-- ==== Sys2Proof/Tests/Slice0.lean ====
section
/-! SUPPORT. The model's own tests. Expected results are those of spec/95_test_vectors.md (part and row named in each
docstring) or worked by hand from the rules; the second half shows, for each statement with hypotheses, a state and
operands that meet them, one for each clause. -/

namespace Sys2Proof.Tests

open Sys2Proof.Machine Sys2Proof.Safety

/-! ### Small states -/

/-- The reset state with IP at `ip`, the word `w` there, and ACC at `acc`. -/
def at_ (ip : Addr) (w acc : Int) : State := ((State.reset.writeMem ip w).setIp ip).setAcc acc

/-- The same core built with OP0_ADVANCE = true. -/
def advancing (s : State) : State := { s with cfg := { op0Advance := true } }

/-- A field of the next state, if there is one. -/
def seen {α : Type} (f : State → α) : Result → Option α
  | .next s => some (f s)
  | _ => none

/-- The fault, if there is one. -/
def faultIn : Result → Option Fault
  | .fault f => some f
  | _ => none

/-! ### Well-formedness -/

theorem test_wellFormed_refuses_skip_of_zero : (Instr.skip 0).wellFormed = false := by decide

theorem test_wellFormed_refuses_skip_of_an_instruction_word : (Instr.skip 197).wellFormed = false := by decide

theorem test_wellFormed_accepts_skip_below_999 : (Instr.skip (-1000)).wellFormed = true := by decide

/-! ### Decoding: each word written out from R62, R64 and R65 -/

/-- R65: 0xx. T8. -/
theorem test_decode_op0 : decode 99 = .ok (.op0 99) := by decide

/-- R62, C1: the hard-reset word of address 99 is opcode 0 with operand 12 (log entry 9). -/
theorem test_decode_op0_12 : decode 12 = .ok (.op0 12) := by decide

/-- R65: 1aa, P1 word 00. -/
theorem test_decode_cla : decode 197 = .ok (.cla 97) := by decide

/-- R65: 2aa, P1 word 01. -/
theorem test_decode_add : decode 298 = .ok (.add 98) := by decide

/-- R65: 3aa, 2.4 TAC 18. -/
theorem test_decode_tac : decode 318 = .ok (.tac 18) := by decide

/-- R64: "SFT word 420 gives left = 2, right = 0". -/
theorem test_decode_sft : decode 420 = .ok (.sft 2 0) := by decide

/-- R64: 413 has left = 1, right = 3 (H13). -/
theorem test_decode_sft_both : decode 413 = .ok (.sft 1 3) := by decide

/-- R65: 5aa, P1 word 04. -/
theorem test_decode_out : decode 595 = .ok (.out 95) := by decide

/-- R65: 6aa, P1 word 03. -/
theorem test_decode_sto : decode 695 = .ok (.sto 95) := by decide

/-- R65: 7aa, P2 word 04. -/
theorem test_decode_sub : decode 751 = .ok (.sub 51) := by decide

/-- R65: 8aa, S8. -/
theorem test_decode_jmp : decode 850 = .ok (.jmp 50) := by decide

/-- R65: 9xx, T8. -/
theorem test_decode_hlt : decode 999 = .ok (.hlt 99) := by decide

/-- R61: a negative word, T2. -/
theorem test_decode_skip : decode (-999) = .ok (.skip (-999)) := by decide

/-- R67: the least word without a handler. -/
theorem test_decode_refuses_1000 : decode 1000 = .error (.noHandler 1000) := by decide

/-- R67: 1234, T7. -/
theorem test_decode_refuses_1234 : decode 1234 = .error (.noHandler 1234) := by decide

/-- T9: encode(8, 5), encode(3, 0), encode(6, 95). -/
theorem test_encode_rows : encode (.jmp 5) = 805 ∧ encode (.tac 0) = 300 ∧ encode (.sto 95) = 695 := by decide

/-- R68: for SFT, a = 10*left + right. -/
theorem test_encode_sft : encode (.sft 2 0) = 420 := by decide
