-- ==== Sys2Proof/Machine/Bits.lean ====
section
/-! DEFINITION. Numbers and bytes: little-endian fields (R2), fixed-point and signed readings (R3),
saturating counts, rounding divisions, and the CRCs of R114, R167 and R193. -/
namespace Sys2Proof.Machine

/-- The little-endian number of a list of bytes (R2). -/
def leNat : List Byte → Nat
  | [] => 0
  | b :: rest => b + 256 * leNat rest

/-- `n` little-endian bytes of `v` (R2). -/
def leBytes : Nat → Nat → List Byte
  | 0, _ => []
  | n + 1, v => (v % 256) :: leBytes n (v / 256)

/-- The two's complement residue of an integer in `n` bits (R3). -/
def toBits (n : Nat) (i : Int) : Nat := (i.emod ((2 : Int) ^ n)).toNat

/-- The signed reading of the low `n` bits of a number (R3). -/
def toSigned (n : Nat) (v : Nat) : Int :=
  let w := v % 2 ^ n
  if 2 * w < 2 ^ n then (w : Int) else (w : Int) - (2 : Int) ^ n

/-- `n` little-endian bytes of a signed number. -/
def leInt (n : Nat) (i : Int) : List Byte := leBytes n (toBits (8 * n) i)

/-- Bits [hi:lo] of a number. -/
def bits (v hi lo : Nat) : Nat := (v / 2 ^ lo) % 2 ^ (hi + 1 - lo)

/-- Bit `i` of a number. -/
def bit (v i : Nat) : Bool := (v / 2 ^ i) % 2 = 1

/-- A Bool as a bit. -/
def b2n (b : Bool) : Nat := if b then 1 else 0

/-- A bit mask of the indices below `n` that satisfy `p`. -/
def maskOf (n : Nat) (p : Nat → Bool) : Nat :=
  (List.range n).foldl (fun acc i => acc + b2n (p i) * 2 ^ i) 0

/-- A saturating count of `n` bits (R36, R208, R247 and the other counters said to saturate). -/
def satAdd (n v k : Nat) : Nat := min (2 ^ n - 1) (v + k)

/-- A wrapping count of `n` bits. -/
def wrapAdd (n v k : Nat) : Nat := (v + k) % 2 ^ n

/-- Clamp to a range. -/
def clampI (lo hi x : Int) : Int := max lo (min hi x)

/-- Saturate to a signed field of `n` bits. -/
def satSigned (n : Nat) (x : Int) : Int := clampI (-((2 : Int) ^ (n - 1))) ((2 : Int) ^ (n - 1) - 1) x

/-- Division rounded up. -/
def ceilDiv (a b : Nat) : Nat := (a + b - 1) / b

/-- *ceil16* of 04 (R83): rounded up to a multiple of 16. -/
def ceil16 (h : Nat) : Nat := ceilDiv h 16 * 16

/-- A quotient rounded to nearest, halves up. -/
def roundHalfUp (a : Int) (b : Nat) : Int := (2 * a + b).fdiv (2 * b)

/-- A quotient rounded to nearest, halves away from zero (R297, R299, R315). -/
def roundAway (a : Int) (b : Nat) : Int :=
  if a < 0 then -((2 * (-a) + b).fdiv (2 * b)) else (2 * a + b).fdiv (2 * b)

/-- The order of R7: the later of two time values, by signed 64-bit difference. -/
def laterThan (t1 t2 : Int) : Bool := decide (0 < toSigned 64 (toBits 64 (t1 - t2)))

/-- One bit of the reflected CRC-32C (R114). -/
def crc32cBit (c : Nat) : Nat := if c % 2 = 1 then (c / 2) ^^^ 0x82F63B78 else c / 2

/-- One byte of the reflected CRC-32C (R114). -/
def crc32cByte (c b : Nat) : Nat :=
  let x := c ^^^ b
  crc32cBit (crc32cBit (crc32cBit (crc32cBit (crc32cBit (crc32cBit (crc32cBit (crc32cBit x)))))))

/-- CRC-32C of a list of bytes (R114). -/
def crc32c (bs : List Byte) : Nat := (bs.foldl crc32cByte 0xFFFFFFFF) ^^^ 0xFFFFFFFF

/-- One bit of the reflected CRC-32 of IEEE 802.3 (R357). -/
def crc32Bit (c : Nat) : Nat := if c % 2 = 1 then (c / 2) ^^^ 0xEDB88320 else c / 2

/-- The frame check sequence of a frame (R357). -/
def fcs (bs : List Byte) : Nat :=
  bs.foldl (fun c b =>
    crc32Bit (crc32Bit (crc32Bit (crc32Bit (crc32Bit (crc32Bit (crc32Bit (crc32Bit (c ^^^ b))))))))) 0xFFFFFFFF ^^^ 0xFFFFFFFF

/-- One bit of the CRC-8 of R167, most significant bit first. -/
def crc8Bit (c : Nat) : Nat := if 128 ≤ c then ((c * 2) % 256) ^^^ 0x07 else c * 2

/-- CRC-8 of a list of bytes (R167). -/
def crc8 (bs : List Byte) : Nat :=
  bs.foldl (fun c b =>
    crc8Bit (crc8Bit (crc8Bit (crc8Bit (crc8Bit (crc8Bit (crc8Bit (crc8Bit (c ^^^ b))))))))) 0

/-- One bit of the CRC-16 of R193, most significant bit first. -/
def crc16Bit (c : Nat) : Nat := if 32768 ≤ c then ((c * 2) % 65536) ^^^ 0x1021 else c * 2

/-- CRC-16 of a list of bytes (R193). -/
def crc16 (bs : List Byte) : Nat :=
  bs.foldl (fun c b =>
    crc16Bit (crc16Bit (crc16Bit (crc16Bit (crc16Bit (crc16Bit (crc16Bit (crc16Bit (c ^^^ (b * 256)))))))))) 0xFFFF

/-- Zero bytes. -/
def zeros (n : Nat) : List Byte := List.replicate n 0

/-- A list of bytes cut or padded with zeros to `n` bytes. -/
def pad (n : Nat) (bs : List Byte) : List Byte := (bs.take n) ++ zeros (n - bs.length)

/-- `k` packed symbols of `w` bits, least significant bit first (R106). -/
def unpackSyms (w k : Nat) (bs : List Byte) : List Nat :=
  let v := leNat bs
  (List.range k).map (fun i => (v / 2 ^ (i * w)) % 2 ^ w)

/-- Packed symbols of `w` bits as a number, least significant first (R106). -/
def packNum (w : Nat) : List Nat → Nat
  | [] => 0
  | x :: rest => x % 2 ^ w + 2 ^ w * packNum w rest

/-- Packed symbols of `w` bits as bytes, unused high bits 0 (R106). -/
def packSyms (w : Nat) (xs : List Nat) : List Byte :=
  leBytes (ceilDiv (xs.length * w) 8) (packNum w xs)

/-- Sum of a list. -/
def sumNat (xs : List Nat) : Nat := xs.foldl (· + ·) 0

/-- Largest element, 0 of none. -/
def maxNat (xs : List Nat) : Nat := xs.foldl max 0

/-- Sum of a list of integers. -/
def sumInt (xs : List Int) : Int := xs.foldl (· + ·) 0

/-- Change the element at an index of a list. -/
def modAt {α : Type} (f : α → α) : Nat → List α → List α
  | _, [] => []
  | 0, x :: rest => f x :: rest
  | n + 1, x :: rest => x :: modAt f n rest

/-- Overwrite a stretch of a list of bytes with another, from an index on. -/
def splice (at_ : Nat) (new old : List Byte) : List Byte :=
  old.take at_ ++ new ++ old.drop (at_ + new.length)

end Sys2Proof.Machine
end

━━━━

* [Task requirements] Start at the first line of the entries and stop at the line that contains "namespace Sys2Proof.Tests". Repeat every line in that span exactly, and nothing beyond it.

* [Response area]
-- ==== Sys2Proof/Tests/Slice0.lean ====
section
/-! SUPPORT. The model's own tests. Expected results are those of spec/95_test_vectors.md (part and row named in each
docstring) or worked by hand from the rules; the second half shows, for each statement with hypotheses, a state and
operands that meet them, one for each clause. -/

namespace Sys2Proof.Tests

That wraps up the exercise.